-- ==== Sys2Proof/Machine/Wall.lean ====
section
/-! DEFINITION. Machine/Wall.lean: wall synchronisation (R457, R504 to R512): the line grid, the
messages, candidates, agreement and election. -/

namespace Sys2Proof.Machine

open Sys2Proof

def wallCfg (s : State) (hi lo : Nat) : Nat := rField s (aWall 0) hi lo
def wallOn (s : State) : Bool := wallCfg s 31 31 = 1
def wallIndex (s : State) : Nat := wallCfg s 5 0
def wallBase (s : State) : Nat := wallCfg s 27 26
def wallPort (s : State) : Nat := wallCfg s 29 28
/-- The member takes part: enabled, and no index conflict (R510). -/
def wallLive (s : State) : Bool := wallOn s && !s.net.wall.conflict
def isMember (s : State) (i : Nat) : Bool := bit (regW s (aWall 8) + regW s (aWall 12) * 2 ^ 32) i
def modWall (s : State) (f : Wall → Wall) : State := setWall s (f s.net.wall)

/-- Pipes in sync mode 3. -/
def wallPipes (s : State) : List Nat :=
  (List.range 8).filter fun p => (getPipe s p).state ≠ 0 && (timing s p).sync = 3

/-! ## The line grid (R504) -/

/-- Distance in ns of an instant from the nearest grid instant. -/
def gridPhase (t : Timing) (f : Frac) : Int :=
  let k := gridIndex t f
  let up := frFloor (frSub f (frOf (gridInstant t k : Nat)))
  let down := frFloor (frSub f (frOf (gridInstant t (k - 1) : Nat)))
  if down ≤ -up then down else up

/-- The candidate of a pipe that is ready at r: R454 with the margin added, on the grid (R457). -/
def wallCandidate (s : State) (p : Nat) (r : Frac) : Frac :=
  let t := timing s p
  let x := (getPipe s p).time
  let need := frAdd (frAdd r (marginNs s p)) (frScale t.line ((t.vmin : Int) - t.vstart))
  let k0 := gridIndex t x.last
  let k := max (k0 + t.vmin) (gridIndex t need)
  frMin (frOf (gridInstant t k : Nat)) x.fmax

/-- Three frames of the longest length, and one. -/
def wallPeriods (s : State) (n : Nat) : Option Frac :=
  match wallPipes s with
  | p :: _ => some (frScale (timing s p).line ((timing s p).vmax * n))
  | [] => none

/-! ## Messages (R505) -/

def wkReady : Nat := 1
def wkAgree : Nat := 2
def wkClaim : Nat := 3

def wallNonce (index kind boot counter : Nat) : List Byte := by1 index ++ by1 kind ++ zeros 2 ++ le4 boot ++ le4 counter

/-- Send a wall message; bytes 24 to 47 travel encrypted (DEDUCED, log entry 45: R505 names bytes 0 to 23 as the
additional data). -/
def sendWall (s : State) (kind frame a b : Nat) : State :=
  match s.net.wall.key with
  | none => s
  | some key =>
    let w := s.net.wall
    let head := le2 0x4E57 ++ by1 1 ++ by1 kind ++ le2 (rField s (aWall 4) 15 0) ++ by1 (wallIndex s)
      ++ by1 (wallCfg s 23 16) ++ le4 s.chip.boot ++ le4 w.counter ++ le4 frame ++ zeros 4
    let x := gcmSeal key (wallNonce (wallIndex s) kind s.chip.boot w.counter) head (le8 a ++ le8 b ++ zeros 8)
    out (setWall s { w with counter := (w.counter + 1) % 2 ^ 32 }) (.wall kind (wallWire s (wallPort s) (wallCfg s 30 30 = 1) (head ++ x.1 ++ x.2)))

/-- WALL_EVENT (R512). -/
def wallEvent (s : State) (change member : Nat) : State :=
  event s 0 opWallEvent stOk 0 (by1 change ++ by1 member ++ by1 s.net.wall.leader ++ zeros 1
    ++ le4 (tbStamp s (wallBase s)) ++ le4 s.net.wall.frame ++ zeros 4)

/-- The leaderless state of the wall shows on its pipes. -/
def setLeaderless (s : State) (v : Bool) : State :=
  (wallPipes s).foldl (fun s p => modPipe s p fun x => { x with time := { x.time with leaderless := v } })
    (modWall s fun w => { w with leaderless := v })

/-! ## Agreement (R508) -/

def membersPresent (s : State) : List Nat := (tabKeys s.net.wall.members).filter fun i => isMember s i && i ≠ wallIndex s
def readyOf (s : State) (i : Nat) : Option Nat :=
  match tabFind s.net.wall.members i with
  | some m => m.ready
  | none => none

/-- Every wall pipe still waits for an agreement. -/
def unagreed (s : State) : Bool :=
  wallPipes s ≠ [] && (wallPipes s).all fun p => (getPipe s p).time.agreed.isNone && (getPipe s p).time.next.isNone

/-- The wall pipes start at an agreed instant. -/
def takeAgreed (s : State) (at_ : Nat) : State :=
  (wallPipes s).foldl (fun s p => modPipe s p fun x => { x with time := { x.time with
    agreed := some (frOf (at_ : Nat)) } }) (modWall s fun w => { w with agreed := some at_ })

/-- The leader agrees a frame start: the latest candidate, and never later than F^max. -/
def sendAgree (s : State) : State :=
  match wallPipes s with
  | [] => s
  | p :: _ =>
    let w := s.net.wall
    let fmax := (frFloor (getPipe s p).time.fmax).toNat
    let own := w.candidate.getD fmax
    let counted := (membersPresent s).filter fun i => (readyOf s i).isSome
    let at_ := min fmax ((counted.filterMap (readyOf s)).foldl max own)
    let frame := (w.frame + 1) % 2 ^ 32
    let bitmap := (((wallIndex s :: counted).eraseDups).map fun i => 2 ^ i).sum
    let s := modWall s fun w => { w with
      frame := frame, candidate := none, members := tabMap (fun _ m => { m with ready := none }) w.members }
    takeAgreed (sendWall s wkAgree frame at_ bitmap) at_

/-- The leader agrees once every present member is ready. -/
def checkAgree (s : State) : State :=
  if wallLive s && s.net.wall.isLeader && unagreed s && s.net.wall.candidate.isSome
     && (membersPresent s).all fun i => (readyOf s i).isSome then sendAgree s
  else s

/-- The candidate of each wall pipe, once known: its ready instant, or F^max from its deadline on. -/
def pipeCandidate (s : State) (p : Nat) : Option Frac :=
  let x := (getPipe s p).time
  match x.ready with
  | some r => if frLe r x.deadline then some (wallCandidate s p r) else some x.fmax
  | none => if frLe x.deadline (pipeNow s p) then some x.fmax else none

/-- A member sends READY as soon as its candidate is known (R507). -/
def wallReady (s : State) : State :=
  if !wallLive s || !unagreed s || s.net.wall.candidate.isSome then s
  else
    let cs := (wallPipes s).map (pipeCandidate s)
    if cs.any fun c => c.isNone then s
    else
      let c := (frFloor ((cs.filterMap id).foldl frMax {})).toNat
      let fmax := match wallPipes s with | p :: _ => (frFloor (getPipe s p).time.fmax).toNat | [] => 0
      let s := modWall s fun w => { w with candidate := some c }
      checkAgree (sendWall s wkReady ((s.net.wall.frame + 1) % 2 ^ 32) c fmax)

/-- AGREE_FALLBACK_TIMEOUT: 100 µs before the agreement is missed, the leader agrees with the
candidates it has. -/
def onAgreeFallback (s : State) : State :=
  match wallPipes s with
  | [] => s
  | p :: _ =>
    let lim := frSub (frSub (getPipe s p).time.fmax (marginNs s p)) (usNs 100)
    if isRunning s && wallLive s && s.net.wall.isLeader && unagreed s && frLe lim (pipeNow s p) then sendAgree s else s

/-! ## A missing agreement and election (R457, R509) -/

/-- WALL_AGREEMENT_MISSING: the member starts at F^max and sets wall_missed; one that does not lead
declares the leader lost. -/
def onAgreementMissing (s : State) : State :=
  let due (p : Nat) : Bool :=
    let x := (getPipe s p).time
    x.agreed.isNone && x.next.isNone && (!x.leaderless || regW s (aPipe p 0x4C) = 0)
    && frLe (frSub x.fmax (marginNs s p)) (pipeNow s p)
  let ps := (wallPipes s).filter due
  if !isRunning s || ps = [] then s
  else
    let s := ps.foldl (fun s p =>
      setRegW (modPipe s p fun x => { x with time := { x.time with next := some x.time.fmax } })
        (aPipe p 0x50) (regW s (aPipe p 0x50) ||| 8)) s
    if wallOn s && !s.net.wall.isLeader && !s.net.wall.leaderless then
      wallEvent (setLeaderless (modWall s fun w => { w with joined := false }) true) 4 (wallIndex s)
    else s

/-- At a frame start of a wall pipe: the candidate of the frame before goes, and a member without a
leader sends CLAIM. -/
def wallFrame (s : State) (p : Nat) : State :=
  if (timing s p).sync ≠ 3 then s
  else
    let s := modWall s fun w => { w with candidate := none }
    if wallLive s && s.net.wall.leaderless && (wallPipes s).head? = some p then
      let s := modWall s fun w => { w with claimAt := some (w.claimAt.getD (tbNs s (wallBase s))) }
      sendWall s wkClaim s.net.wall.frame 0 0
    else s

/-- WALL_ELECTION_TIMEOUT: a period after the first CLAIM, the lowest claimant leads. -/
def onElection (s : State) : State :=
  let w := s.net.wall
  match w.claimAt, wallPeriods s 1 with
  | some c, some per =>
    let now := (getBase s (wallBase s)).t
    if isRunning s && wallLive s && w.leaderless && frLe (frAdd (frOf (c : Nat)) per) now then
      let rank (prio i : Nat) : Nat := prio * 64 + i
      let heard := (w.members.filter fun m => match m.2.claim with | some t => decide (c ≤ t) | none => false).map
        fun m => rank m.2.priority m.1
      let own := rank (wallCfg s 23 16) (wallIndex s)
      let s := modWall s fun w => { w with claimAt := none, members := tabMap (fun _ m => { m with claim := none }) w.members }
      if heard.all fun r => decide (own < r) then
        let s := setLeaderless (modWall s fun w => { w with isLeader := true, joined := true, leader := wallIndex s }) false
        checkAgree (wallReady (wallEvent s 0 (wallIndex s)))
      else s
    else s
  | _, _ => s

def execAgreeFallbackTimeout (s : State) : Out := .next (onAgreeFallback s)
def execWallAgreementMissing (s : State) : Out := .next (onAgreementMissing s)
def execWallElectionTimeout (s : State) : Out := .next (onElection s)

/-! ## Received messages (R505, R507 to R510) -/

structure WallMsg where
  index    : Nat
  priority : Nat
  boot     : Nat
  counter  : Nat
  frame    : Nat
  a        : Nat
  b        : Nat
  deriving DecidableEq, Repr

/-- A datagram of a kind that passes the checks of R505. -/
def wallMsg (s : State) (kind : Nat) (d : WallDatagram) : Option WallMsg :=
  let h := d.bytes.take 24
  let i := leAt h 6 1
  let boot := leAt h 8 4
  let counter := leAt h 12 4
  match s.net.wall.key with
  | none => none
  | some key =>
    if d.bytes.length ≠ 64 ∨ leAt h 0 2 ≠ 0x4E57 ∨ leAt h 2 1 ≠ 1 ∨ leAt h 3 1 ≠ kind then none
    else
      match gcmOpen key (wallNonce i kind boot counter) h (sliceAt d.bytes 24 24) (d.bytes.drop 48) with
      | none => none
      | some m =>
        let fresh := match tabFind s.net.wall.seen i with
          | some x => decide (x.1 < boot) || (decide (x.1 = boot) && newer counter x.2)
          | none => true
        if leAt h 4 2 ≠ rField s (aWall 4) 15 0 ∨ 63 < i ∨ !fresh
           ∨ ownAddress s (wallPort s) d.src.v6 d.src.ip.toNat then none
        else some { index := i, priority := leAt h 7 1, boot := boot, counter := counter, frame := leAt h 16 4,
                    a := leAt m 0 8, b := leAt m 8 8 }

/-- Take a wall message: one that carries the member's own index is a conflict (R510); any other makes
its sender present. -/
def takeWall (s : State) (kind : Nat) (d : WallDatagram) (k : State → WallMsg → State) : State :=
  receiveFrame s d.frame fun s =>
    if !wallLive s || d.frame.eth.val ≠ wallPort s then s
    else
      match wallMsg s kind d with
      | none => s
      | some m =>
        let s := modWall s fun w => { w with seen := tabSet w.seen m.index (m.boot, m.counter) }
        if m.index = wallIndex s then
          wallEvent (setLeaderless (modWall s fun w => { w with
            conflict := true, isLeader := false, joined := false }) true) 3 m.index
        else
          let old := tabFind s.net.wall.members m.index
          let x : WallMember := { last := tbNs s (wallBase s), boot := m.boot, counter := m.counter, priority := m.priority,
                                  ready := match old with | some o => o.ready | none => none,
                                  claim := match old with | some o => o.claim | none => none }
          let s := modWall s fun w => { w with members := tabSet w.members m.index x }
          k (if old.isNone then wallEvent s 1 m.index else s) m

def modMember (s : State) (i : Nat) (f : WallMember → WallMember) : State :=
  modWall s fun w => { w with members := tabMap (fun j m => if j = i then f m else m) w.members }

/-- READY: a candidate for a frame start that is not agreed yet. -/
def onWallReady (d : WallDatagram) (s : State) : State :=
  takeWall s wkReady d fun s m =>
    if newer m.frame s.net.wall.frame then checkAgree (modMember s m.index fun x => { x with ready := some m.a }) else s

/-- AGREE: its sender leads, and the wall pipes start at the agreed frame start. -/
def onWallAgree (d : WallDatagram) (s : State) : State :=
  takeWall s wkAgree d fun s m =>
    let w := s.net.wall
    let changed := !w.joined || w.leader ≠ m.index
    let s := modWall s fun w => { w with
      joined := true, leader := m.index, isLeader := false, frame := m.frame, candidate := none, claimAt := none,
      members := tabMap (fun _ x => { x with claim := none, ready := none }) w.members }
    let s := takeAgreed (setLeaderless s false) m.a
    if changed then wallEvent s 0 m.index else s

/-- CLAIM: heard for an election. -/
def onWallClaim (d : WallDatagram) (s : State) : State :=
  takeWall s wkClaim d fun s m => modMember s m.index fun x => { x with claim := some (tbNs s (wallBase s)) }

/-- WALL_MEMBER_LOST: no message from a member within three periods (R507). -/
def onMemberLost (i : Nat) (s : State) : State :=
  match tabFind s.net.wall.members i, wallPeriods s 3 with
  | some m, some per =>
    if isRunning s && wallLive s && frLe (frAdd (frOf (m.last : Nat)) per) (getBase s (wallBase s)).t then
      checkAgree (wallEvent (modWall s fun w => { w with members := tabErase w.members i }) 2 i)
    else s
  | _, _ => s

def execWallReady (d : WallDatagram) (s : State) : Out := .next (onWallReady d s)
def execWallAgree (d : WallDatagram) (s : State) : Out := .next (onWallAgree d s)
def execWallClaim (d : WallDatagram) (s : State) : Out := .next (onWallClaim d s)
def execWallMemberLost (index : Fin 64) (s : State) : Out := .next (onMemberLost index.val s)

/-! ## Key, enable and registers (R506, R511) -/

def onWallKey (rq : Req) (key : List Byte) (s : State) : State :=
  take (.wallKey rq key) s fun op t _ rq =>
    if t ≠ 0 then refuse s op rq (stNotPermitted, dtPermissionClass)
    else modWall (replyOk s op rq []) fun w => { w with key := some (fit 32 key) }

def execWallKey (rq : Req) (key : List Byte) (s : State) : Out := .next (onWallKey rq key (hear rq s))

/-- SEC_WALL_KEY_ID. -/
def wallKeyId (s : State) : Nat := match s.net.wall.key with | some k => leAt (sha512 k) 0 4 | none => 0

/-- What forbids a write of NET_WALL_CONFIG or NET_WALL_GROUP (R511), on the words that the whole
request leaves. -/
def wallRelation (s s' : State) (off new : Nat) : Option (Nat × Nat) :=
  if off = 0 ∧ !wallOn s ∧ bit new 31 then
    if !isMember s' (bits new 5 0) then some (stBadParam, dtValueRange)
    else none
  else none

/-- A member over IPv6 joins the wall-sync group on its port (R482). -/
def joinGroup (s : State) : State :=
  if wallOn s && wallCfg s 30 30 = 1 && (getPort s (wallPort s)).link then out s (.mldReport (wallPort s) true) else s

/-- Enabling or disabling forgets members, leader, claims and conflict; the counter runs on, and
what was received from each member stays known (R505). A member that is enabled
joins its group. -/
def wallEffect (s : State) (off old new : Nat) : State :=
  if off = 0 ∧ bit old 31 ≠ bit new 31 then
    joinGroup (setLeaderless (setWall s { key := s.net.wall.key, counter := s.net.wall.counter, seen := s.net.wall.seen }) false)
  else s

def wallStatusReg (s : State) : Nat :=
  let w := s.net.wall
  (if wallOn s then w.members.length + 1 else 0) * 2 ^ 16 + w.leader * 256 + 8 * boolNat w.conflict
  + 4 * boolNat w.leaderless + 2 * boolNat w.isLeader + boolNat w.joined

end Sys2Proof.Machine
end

...

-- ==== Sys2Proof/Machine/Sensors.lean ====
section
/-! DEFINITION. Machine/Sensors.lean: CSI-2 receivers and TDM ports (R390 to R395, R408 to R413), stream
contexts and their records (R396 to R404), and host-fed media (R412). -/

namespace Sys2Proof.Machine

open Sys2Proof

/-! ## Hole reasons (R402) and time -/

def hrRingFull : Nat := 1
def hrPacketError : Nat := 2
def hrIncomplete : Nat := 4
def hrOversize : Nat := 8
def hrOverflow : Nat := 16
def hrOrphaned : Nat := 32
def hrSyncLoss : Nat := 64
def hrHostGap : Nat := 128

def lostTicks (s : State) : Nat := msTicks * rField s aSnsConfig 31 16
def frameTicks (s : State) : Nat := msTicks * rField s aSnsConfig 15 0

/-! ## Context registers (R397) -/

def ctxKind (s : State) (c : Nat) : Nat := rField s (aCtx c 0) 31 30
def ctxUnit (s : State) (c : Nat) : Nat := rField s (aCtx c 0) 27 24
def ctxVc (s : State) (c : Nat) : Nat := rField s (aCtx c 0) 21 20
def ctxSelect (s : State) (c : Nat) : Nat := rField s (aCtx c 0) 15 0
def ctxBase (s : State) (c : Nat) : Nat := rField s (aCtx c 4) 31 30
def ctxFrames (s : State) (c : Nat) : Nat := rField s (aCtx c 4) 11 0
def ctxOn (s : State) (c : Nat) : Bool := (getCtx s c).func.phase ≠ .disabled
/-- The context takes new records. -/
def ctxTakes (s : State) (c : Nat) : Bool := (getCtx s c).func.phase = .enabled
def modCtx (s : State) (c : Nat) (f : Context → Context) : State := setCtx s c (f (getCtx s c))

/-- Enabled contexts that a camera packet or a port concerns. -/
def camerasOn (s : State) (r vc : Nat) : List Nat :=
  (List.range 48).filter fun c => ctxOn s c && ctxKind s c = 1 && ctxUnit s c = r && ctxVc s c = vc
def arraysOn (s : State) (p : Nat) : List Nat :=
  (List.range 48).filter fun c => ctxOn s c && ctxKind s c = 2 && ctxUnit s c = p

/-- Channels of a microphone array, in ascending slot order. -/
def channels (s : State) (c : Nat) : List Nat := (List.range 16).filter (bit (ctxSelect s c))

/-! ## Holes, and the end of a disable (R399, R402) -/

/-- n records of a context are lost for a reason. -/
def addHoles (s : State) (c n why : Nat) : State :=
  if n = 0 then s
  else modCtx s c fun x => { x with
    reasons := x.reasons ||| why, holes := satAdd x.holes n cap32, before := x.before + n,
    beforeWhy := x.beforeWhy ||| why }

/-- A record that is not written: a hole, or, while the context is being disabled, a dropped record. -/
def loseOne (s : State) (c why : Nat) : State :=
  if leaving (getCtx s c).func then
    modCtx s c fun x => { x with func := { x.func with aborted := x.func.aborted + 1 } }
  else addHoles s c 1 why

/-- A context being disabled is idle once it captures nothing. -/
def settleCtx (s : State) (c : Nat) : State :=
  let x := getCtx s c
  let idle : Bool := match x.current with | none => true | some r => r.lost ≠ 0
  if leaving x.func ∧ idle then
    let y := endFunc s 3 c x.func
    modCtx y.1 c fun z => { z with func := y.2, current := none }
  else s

**The problem**
Retype, in the same exact form, the lines of the material above from the line holding "if wallOn s && !s.net.wall.isLeader" through the line holding "of R505. -/".

**Response to this task**
    if wallOn s && !s.net.wall.isLeader && !s.net.wall.leaderless then
      wallEvent (setLeaderless (modWall s fun w => { w with joined := false }) true) 4 (wallIndex s)
    else s

/-- At a frame start of a wall pipe: the candidate of the frame before goes, and a member without a
leader sends CLAIM. -/
def wallFrame (s : State) (p : Nat) : State :=
  if (timing s p).sync ≠ 3 then s
  else
    let s := modWall s fun w => { w with candidate := none }
    if wallLive s && s.net.wall.leaderless && (wallPipes s).head? = some p then
      let s := modWall s fun w => { w with claimAt := some (w.claimAt.getD (tbNs s (wallBase s))) }
      sendWall s wkClaim s.net.wall.frame 0 0
    else s

/-- WALL_ELECTION_TIMEOUT: a period after the first CLAIM, the lowest claimant leads. -/
def onElection (s : State) : State :=
  let w := s.net.wall
  match w.claimAt, wallPeriods s 1 with
  | some c, some per =>
    let now := (getBase s (wallBase s)).t
    if isRunning s && wallLive s && w.leaderless && frLe (frAdd (frOf (c : Nat)) per) now then
      let rank (prio i : Nat) : Nat := prio * 64 + i
      let heard := (w.members.filter fun m => match m.2.claim with | some t => decide (c ≤ t) | none => false).map
        fun m => rank m.2.priority m.1
      let own := rank (wallCfg s 23 16) (wallIndex s)
      let s := modWall s fun w => { w with claimAt := none, members := tabMap (fun _ m => { m with claim := none }) w.members }
      if heard.all fun r => decide (own < r) then
        let s := setLeaderless (modWall s fun w => { w with isLeader := true, joined := true, leader := wallIndex s }) false
        checkAgree (wallReady (wallEvent s 0 (wallIndex s)))
      else s
    else s
  | _, _ => s

def execAgreeFallbackTimeout (s : State) : Out := .next (onAgreeFallback s)
def execWallAgreementMissing (s : State) : Out := .next (onAgreementMissing s)
def execWallElectionTimeout (s : State) : Out := .next (onElection s)

/-! ## Received messages (R505, R507 to R510) -/

structure WallMsg where
  index    : Nat
  priority : Nat
  boot     : Nat
  counter  : Nat
  frame    : Nat
  a        : Nat
  b        : Nat
  deriving DecidableEq, Repr

/-- A datagram of a kind that passes the checks of R505. -/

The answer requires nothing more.